theorem State.clashCheck_within {s : State} : s.within (State.clashCheck s) [.pat, .qcp, .ptb, .out] [24, 25] := by
  unfold State.clashCheck
  refine State.within_ite ?_ ?_
  · refine State.within_upd (by intro c hc; cases c <;> first | rfl | exact absurd (by decide) hc) ?_
    exact State.within_refl _ _
  · refine State.within_ite ?_ ?_
    · exact State.within_refl _ _
    · refine State.within.step State.eventAll_within ?_ (by decide) (by decide)
      refine State.within_upd (by intro c hc; cases c <;> first | rfl | exact absurd (by decide) hc) ?_
      exact State.within_refl _ _

theorem pairCfgFrameStep_within {tsw : ℕ} {nslot : ℕ} {alignMod : Ts} {ch : BitVec 8} {node : BitVec 12} {s : State} : s.within (pairCfgFrameStep tsw nslot alignMod ch node s) [.pat, .qcp, .pair, .ptb, .out] [17, 24, 25] := by
  unfold pairCfgFrameStep
  refine State.whenDo_within ?_ ?_
  · extract_lets x2 x3 x4
    clear_value x2
    have hx3 : s.within x3 [.pat, .qcp, .pair, .ptb, .out] [17, 24, 25] := by
      unfold x3
      refine State.within.step State.modPair_within ?_ (by decide) (by decide)
      refine State.puts_cons_within ?_
      refine State.puts_cons_within ?_
      refine State.puts_cons_within ?_
      refine State.puts_nil_within ?_
      refine State.put_within rfl (mem_block (b := 17) (by omega) (by decide)) ?_
      refine State.put_within rfl (mem_block (b := 17) (by omega) (by decide)) ?_
      refine State.put_within rfl (mem_block (b := 17) (by omega) (by decide)) ?_
      exact State.within_refl _ _
    clear_value x3
    clear_value x4
    refine State.within_ite ?_ ?_
    · refine State.within.step State.eventAll_within ?_ (by decide) (by decide)
      refine State.within_upd (by intro c hc; cases c <;> first | rfl | exact absurd (by decide) hc) ?_
      assumption
    · assumption
  · exact State.within_refl _ _

theorem State.setLink_within {s : State} {up : Bool} : s.within (State.setLink s up) [.qcp, .ptb, .out] [17, 24, 25] := by
  unfold State.setLink
  refine State.within_ite ?_ ?_
  · exact State.within_refl _ _
  · refine State.within.step State.eventAll_within ?_ (by decide) (by decide)
    refine State.putFlag_within rfl (mem_block (b := 17) (by decide) (by decide)) ?_
    exact State.within_refl _ _

theorem pairLinkDownStep_within {s : State} : s.within (pairLinkDownStep s) [.qcp, .ptb, .out] [17, 24, 25] := by
  unfold pairLinkDownStep
  refine State.within.step State.setLink_within ?_ (by decide) (by decide)
  exact State.within_refl _ _

theorem pairLinkUpStep_within {s : State} : s.within (pairLinkUpStep s) [.qcp, .ptb, .out] [17, 24, 25] := by
  unfold pairLinkUpStep
  refine State.whenDo_within ?_ ?_
  · refine State.within.step State.setLink_within ?_ (by decide) (by decide)
    exact State.within_refl _ _
  · exact State.within_refl _ _

theorem pairHbSendStep_within {s : State} : s.within (pairHbSendStep s) [.pair, .ptb, .out] [24] := by
  unfold pairHbSendStep
  refine State.whenDo_within ?_ ?_
  · extract_lets x2 x3
    have hx2 : s.within x2 [.pair, .ptb, .out] [24] := by
      unfold x2
      refine State.within.step State.sendPair_within ?_ (by decide) (by decide)
      exact State.within_refl _ _
    clear_value x2
    clear_value x3
    refine State.within_ite ?_ ?_
    · refine State.within.step State.modPair_within ?_ (by decide) (by decide)
      refine State.within.step State.sendPair_within ?_ (by decide) (by decide)
      assumption
    · assumption
  · exact State.within_refl _ _

theorem finalSeqStep_within {seqs : List (Fin 64 × BitVec 32)} {s : State} : s.within (finalSeqStep seqs s) [.dec, .qcp, .strm, .dmc, .ptb, .out] [0, 7, 12, 24, 25] := by
  unfold finalSeqStep
  split
  · exact State.within_refl _ _
  · extract_lets x1 x2
    clear_value x1
    have hx2 : s.within x2 [.dec, .qcp, .strm, .dmc, .ptb, .out] [0, 7, 12, 24, 25] := by
      unfold x2
      refine State.within_foldl (fun t3 y3 ht3 => ?_) ?_
      · refine State.put_within rfl (mem_block (b := 12) (by omega) (by decide)) ?_
        assumption
      · refine State.within_upd (by intro c hc; cases c <;> first | rfl | exact absurd (by decide) hc) ?_
        exact State.within_refl _ _
    clear_value x2
    refine State.within_foldl (fun t4 y4 ht4 => ?_) ?_
    · refine State.within.step State.pushOut_within ?_ (by decide) (by decide)
      assumption
    · assumption

theorem State.hostHeartbeat_within {s : State} {bytes : List Byte} : s.within (State.hostHeartbeat s bytes) [.qcp, .ptb, .out] [24, 25] := by
  unfold State.hostHeartbeat
  split
  · exact State.within_refl _ _
  · refine State.within_ite ?_ ?_
    · refine State.within.step State.trimLog_within ?_ (by decide) (by decide)
      refine State.within.step State.logEvent_within ?_ (by decide) (by decide)
      exact State.within_refl _ _
    · exact State.within_refl _ _

theorem heartbeatSendStep_within {s : State} : s.within (heartbeatSendStep s) [.qcp, .ridge, .pair, .ptb, .out] [24, 25] := by
  unfold heartbeatSendStep
  extract_lets x1 x2 x3 x4 x5 x6 x7
  clear_value x1
  clear_value x2
  clear_value x3
  have hx4 : s.within x4 [.qcp, .ridge, .pair, .ptb, .out] [24, 25] := by
    unfold x4
    refine State.within_ite ?_ ?_
    · refine State.within.step State.modPair_within ?_ (by decide) (by decide)
      refine State.within.step State.hostHeartbeat_within ?_ (by decide) (by decide)
      refine State.within.step State.originate_within ?_ (by decide) (by decide)
      exact State.within_refl _ _
    · exact State.within_refl _ _
  clear_value x4
  clear_value x5
  clear_value x6
  clear_value x7
  refine State.within_ite ?_ ?_
  · refine State.within.step State.modPair_within ?_ (by decide) (by decide)
    refine State.within.step State.originate_within ?_ (by decide) (by decide)
    assumption
  · assumption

-- -- --

» **What the exercise asks**: From the records above, pull every line that carries the word "ridge".

» **Solution to this exercise**:
theorem heartbeatSendStep_within {s : State} : s.within (heartbeatSendStep s) [.qcp, .ridge, .pair, .ptb, .out] [24, 25] := by
  have hx4 : s.within x4 [.qcp, .ridge, .pair, .ptb, .out] [24, 25] := by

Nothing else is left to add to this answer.